Copy each line of the following data that contains "AlarmEntry".
MATERIAL FOR THIS EXERCISE below:
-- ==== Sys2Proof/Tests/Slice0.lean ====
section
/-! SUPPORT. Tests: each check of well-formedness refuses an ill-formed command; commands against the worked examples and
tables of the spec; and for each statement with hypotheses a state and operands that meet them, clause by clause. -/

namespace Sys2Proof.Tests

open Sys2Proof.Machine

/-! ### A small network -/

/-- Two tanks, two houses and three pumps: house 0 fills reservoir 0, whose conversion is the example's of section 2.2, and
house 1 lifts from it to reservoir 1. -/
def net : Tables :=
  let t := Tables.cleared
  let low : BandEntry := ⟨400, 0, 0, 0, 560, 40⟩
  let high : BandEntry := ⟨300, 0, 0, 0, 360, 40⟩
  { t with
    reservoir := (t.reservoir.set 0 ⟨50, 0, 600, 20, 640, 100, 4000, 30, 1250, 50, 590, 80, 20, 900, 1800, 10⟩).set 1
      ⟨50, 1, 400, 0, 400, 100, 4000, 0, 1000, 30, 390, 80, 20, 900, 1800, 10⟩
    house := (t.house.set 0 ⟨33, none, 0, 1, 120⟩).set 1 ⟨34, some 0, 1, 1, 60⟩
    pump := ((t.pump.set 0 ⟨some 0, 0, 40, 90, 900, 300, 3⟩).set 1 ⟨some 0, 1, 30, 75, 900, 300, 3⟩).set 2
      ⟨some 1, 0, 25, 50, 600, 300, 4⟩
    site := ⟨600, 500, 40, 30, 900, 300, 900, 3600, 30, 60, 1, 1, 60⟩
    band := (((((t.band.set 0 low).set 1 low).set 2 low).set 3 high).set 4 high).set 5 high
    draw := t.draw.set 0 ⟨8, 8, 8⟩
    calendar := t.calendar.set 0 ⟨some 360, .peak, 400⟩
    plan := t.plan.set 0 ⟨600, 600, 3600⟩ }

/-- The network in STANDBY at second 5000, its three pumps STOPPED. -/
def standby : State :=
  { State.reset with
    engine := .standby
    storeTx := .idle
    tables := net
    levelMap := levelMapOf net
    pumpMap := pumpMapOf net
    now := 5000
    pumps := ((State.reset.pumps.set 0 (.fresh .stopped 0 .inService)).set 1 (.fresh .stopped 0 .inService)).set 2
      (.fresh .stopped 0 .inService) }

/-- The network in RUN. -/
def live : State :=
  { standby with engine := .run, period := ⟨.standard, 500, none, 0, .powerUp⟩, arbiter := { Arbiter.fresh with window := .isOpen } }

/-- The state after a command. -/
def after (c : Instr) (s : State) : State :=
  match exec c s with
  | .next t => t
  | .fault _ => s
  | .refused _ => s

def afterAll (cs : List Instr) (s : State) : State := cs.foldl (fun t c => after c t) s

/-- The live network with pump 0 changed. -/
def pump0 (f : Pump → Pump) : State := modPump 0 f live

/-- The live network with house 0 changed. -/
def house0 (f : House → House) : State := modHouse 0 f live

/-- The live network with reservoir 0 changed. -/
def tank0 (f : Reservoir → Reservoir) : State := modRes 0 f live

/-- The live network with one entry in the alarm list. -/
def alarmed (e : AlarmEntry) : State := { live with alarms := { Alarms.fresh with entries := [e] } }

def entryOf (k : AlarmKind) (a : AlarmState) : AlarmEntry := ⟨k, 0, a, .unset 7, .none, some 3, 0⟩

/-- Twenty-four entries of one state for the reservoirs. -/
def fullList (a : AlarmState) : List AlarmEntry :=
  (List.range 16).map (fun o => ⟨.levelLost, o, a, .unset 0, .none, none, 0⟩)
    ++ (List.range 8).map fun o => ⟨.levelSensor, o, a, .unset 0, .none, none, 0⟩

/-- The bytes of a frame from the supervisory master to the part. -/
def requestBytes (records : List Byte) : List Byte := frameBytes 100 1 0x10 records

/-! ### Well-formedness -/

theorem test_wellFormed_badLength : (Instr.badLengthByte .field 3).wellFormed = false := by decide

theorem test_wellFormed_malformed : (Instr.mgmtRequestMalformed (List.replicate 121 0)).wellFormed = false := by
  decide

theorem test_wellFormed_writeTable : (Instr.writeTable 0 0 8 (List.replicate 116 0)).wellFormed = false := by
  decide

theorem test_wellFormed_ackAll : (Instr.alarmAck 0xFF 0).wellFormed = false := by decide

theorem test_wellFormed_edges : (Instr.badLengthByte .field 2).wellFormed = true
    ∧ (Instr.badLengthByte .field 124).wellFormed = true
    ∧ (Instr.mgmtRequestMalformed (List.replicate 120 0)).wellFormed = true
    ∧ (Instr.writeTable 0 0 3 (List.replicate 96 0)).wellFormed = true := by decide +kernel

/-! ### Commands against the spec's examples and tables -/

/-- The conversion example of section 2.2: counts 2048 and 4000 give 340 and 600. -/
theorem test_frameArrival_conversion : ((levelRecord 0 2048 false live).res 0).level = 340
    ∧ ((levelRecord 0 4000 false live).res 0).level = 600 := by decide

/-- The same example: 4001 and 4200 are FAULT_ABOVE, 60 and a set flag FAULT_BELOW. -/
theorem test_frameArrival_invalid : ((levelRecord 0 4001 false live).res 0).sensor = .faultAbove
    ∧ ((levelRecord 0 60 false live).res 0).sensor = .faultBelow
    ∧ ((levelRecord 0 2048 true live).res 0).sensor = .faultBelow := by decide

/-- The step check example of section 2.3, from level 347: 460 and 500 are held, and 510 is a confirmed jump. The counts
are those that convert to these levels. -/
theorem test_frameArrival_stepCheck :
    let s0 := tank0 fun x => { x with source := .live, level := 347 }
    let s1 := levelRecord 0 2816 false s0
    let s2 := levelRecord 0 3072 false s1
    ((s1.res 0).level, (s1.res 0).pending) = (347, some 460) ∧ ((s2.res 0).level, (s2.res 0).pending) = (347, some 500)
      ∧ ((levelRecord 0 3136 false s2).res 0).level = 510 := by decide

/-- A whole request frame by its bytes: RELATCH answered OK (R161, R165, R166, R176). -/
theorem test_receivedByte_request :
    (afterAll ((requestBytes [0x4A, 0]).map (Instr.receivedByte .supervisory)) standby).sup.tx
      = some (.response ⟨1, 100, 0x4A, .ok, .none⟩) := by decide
End of MATERIAL FOR THIS EXERCISE.
ANSWER SPACE
def alarmed (e : AlarmEntry) : State := { live with alarms := { Alarms.fresh with entries := [e] } }
def entryOf (k : AlarmKind) (a : AlarmState) : AlarmEntry := ⟨k, 0, a, .unset 7, .none, some 3, 0⟩
def fullList (a : AlarmState) : List AlarmEntry :=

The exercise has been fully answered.